Over at Edinburgh Sculpture Workshop, there’s another new commission: a half-hour film-cum-shaggy dog story about our increasingly vexed relationship with contested civic monuments, by the Irish artist Sean Lynch, who was invited (I never got to the bottom of why) to reflect on the history of a mysterious 18th-century building material called “Coade stone”. The wobbly camerawork is deliberately lousy, while the presentation and whimsical voiceover, by Irish actress Gina Moxley, lampoon creaky television documentaries: don’t miss the arch paean to a random model of Edinburgh’s Scott Monument fashioned from tiny timber chip forks, which Lynch, who loves going off on tangents, discovered in the stores of a museum.
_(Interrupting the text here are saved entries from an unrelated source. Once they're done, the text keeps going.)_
theorem decode_char (h : Word.op w = 0x07#8) :
    decode (w :: rest) = .ok (.char (Word.a w) (Word.b w) (Word.c w), rest) := by
  simp [decode, h]

theorem decode_write (h : Word.op w = 0x08#8) : decode (w :: rest) = .ok (.write (Word.a w), rest) := by
  simp [decode, h]

theorem decode_reservedMode (h : Word.op w = 0x05#8) (ha : 14#8 ≤ Word.a w) :
    decode (w :: rest) = .error .reservedMode := by
  have hnone : displayVariants[(Word.a w).toNat]? = none := List.getElem?_eq_none ha
  simp [decode, h, displayVariant_eq, hnone]

theorem decode_reservedOpcode (h : Word.op w = 0x00#8 ∨ 0x09#8 ≤ Word.op w) :
    decode (w :: rest) = .error .reservedOpcode := by
  have hop : (Word.op w).toNat = 0 ∨ 9 ≤ (Word.op w).toNat := h.imp (congrArg BitVec.toNat) id
  simp only [decode]
  split
  case h_9 => rfl
  all_goals omega

/-- No reserved word is a request, whatever follows it (R76). -/
theorem decode_reservedWord (h : reservedWord w) :
    decode (w :: rest) = .error .reservedOpcode ∨ decode (w :: rest) = .error .reservedMode := by
  obtain hop | hop | ⟨hop, ha⟩ := h
  · exact .inl (decode_reservedOpcode rest (.inl hop))
  · exact .inl (decode_reservedOpcode rest (.inr hop))
  · exact .inr (decode_reservedMode rest hop ha)

end HeadWord

/-- The rows of R88 leave no head word out. -/
theorem headWord_cases (w : Word) :
    Word.op w = 0x01#8 ∨ Word.op w = 0x02#8 ∨ Word.op w = 0x03#8 ∨ Word.op w = 0x04#8 ∨
    (Word.op w = 0x05#8 ∧ ∃ i, displayVariants[(Word.a w).toNat]? = some i) ∨
    Word.op w = 0x06#8 ∨ Word.op w = 0x07#8 ∨ Word.op w = 0x08#8 ∨ reservedWord w := by
  have hop : ∀ o : Byte, o = 0x01#8 ∨ o = 0x02#8 ∨ o = 0x03#8 ∨ o = 0x04#8 ∨ o = 0x05#8 ∨ o = 0x06#8 ∨
      o = 0x07#8 ∨ o = 0x08#8 ∨ o = 0x00#8 ∨ 0x09#8 ≤ o := by decide
  have hmode : (∃ i, displayVariants[(Word.a w).toNat]? = some i) ∨ 14#8 ≤ Word.a w := by
    by_cases ha : 14#8 ≤ Word.a w
    · exact .inr ha
    · exact .inl ⟨_, List.getElem?_eq_getElem (BitVec.not_le.mp ha)⟩
  have := hop (Word.op w)
  unfold reservedWord
  tauto

/-- Settles O3: each row of R88 has its own lemma. -/
theorem decoderReadsEveryHeadWord : Obligations.DecoderReadsEveryHeadWord := by
  intro w rest
  refine ⟨decode_begin rest, decode_cls rest, decode_home rest, decode_locate rest,
    fun h i hi => decode_display rest h hi, fun h x0 x1 later hrest => ?_, decode_char rest, decode_write rest,
    decode_reservedWord rest⟩
  rw [hrest, decode_create _ h]
  rfl

/-! ### Encoding and decoding -/

theorem decode_displayWord {mode : Byte} {i : Instr} (hi : displayVariants[mode.toNat]? = some i) (rest : List Word) :
    decode (displayWord mode ++ rest) = .ok (i, rest) :=
  decode_display rest (op_wordOf _ _ _ _) (by rwa [a_wordOf])

/-- The two extension words of a glyph carry it whole (R74). -/
theorem glyphOfWords_wordOf (g : Glyph) :
    glyphOfWords (wordOf g.row0 g.row1 g.row2 g.row3) (wordOf g.row4 g.row5 g.row6 g.row7) = g := by
  simp only [glyphOfWords, op_wordOf, a_wordOf, b_wordOf, c_wordOf]

/-- Settles O1: the head word gives back its operands, and the extension words of `CREATE` the glyph. -/
theorem decodeEncodeRoundTrip : Obligations.DecodeEncodeRoundTrip := by
  intro i rest
  cases i with
  | begin columns rows dotsize => simp [encode, decode_begin, op_wordOf, a_wordOf, b_wordOf, c_wordOf]
  | cls => exact decode_cls rest (op_wordOf _ _ _ _)
  | home => exact decode_home rest (op_wordOf _ _ _ _)
  | locate column row => simp [encode, decode_locate, op_wordOf, a_wordOf, b_wordOf]
  | create location g => simp [encode, decode_create, decodeCreate, op_wordOf, a_wordOf, glyphOfWords_wordOf]
  | char column row c => simp [encode, decode_char, op_wordOf, a_wordOf, b_wordOf, c_wordOf]
  | write value => simp [encode, decode_write, op_wordOf, a_wordOf]
  | _ => exact decode_displayWord rfl rest

/-- Settles O2: the decoder evaluates on each word written out. -/
theorem specWordsDecode : Obligations.SpecWordsDecode := by
  unfold Obligations.SpecWordsDecode
  decide

/-- Only the request of a `CREATE` head word takes words after it (R85). -/
theorem decode_rest_of_not_create {w : Word} {ws rest : List Word} {i : Instr} (h : Word.op w ≠ 0x06#8)
    (hdec : decode (w :: ws) = .ok (i, rest)) : rest = ws := by
  have one_word {j : Instr} (hj : decode (w :: ws) = .ok (j, ws)) : rest = ws := by
    rw [hj] at hdec
    cases hdec
    rfl
  obtain hop | hop | hop | hop | ⟨hop, j, hj⟩ | hop | hop | hop | hres := headWord_cases w
  · exact one_word (decode_begin ws hop)
  · exact one_word (decode_cls ws hop)
  · exact one_word (decode_home ws hop)
  · exact one_word (decode_locate ws hop)
  · exact one_word (decode_display ws hop hj)
  · exact absurd hop h
  · exact one_word (decode_char ws hop)
  · exact one_word (decode_write ws hop)
  · obtain herr | herr := decode_reservedWord ws hres <;> (rw [herr] at hdec; cases hdec)

/-- A `CREATE` is decoded once both its extension words are there, and takes no more. -/
theorem decodeCreate_rest {location : Byte} {ws rest : List Word} {i : Instr}
    (hdec : decodeCreate location ws = .ok (i, rest)) : rest = ws.drop 2 := by
  match ws, hdec with
  | _ :: _ :: _, hdec => cases hdec; rfl

/-- Settles O5: a `CREATE` takes its two extension words, every other request none. -/
theorem lengthFromOpcodeAlone : Obligations.LengthFromOpcodeAlone := by
  refine ⟨fun w ws i rest hdec => ?_, fun w x0 x1 ws h => ⟨_, decode_create _ h⟩⟩
  split
  next h => exact decodeCreate_rest (decode_create ws h ▸ hdec)
  next h => exact decode_rest_of_not_create h hdec

/-! ### Unused fields -/

/-- A head word has 0 in each field its format does not use (R77). -/
def unusedFieldsZero (w : Word) : Prop :=
  ((usedFields (Word.op w)).1 = false → Word.a w = 0#8) ∧
  ((usedFields (Word.op w)).2.1 = false → Word.b w = 0#8) ∧
  ((usedFields (Word.op w)).2.2 = false → Word.c w = 0#8)

/-- Two head words with the same `op` and the same used fields decode alike. -/
theorem decode_congr {v w : Word} (rest : List Word) (hop : Word.op v = Word.op w)
    (ha : (usedFields (Word.op w)).1 = true → Word.a v = Word.a w)
    (hb : (usedFields (Word.op w)).2.1 = true → Word.b v = Word.b w)
    (hc : (usedFields (Word.op w)).2.2 = true → Word.c v = Word.c w) :
    decode (v :: rest) = decode (w :: rest) := by
  obtain h | h | h | h | ⟨h, i, hi⟩ | h | h | h | h | h | ⟨h, hmode⟩ := headWord_cases w
  · rw [decode_begin rest h, decode_begin rest (hop.trans h), ha (h ▸ rfl), hb (h ▸ rfl), hc (h ▸ rfl)]
  · rw [decode_cls rest h, decode_cls rest (hop.trans h)]
  · rw [decode_home rest h, decode_home rest (hop.trans h)]
  · rw [decode_locate rest h, decode_locate rest (hop.trans h), ha (h ▸ rfl), hb (h ▸ rfl)]
  · rw [decode_display rest h hi, decode_display rest (hop.trans h) (ha (h ▸ rfl) ▸ hi)]
  · rw [decode_create rest h, decode_create rest (hop.trans h), ha (h ▸ rfl)]
  · rw [decode_char rest h, decode_char rest (hop.trans h), ha (h ▸ rfl), hb (h ▸ rfl), hc (h ▸ rfl)]
  · rw [decode_write rest h, decode_write rest (hop.trans h), ha (h ▸ rfl)]
  · rw [decode_reservedOpcode rest (.inl h), decode_reservedOpcode rest (.inl (hop.trans h))]
  · rw [decode_reservedOpcode rest (.inr h), decode_reservedOpcode rest (.inr (hop ▸ h))]
  · rw [decode_reservedMode rest h hmode, decode_reservedMode rest (hop.trans h) (ha (h ▸ rfl) ▸ hmode)]

/-- A head word written field by field has 0 in its unused fields when the bytes written there are 0. -/
theorem unused_wordOf {op a b c : Byte} (ha : (usedFields op).1 = false → a = 0#8)
    (hb : (usedFields op).2.1 = false → b = 0#8) (hc : (usedFields op).2.2 = false → c = 0#8) :
    unusedFieldsZero (wordOf op a b c) := by
  simp only [unusedFieldsZero, op_wordOf, a_wordOf, b_wordOf, c_wordOf]
  exact ⟨ha, hb, hc⟩

/-- The head word of every request has 0 in its unused fields. -/
theorem encode_unused {i : Instr} {w : Word} (h : (encode i).head? = some w) : unusedFieldsZero w := by
  cases i with
  | begin | char => cases h; exact unused_wordOf nofun nofun nofun
  | locate => cases h; exact unused_wordOf nofun nofun fun _ => rfl
  | cls | home => cases h; exact unused_wordOf (fun _ => rfl) (fun _ => rfl) fun _ => rfl
  | _ => cases h; exact unused_wordOf nofun (fun _ => rfl) fun _ => rfl

/-- Settles O6: decoding reads only the used fields of a head word, and encoding writes 0 in the others. -/
theorem unusedFieldsAreIgnored : Obligations.UnusedFieldsAreIgnored :=
  ⟨fun _ _ rest => decode_congr rest, fun _ _ => encode_unused⟩

/-! ### The extension words of `CREATE` -/

/-- `CREATE` sends its address command and then the rows of its glyph, with all 8 bits of each (R74, R183). -/
theorem sentBytes_create (r : Regs) (location : Byte) (g : Glyph) :
    sentBytes (eventsOf r (requestLines r (.create location g))) =
      (false, cgramCommand location) :: g.rows.map fun b => (true, b) := by
  have hlatched : latched (eventsOf r (requestLines r (.create location g))) =
      ((false, cgramCommand location) :: g.rows.map fun b => (true, b)).flatMap nibblesOf := by
    simp [requestLines, eventsOf_append, List.flatMap_map]
  rw [sentBytes, hlatched, pairNibbles_flatMap_nibblesOf]

/-- Settles O4: the glyph is the one of the two words, and its rows follow the address command. -/
theorem createExtensionWords : Obligations.CreateExtensionWords := by
  refine fun w x0 x1 rest h => ⟨glyphOfWords x0 x1, decode_create _ h, rfl, fun s hbegun => ?_⟩
  have accepted : refusalOf s.regs (.create (Word.a w) (glyphOfWords x0 x1)) = none :=
    refusalOf_of_begun hbegun nofun
  refine ⟨_, exec_of_accepted accepted, ?_⟩
  rw [eventsSince_completed, sentBytes_create]
  rfl

/-! ### A reserved word at the port -/

/-- An idle block takes a reserved head word, that word alone, and refuses it (R76). -/
theorem fetch_reservedWord {s : State} {w : Word} {later : List HostInput} (hp : s.phase = .idle)
    (hi : s.input = .word w :: later) (hw : reservedWord w) :
    s.fetch = .settled ((s.take 1).refuse .illegalRequest) := by
  obtain hdec | hdec := decode_reservedWord (portWords later) hw <;>
    simp [State.fetch, State.fetchIdle, hp, hi, portWords, hdec]

/-- Settles O7: the step is the refusal of the word taken. -/
theorem reservedWordIsDropped : Obligations.ReservedWordIsDropped := by
  intro s w later hp hi hw
  refine ⟨_, step_eq s, ?_⟩
  simp [fetch_reservedWord hp hi hw, stateAfter, hi, portWords]

/-! ### The variants of `DISPLAY` -/

/-- A request other than `BEGIN` is refused `NotBegun` before a completed `BEGIN` (R201). -/
theorem refusalOf_of_not_begun {r : Regs} (hbegun : r.begun = false) {i : Instr} (hi : ∀ c r d, i ≠ .begin c r d) :
    refusalOf r i = some .notBegun := by
  cases i with
  | begin c r d => exact absurd rfl (hi c r d)
  | _ => simp [refusalOf, hbegun]

theorem exec_of_refused {i : Instr} {s : State} {reason : RefusalReason} (h : refusalOf s.regs i = some reason) :
    exec i s = .next (s.refuse reason) := by
  rw [exec_eq, outcomeOf, h]

theorem ne_begin_of_mem_displayVariants {i : Instr} (h : i ∈ displayVariants) (c r d : Byte) : i ≠ .begin c r d := by
  rintro rfl
  simp [displayVariants] at h

/-- Every variant responds 0 (R150). -/
theorem requestCount_of_mem_displayVariants : ∀ i ∈ displayVariants, requestCount i = 0x00#8 := by
  decide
It’s all very droll, in a studenty kind of way, but far too meandering and slight to be the centrepiece of a festival.

Isaac Julien’s 10-screen film installation Lessons of the Hour - Duncan McGlynn
Isaac Julien’s 10-screen film installation Lessons of the Hour - Duncan McGlynn

By contrast, receiving its British premiere at the Scottish National Gallery of Modern Art, Isaac Julien’s 10-screen film installation, Lessons of the Hour, a glossy “meditation” on the life and times of the 19th-century African-American abolitionist Frederick Douglass (an extraordinary historical figure who escaped slavery, and spent a couple of years in Scotland during the 1840s while campaigning against it), has the production values of an expensive feature film. Indeed, if Lynch is unduly shambolic, Julien goes too far the other way, tipping over into Merchant Ivory or primetime costume drama territory: there’s a lot of soulful staring and swaggering about in beautifully cut garments, and too many fake beards.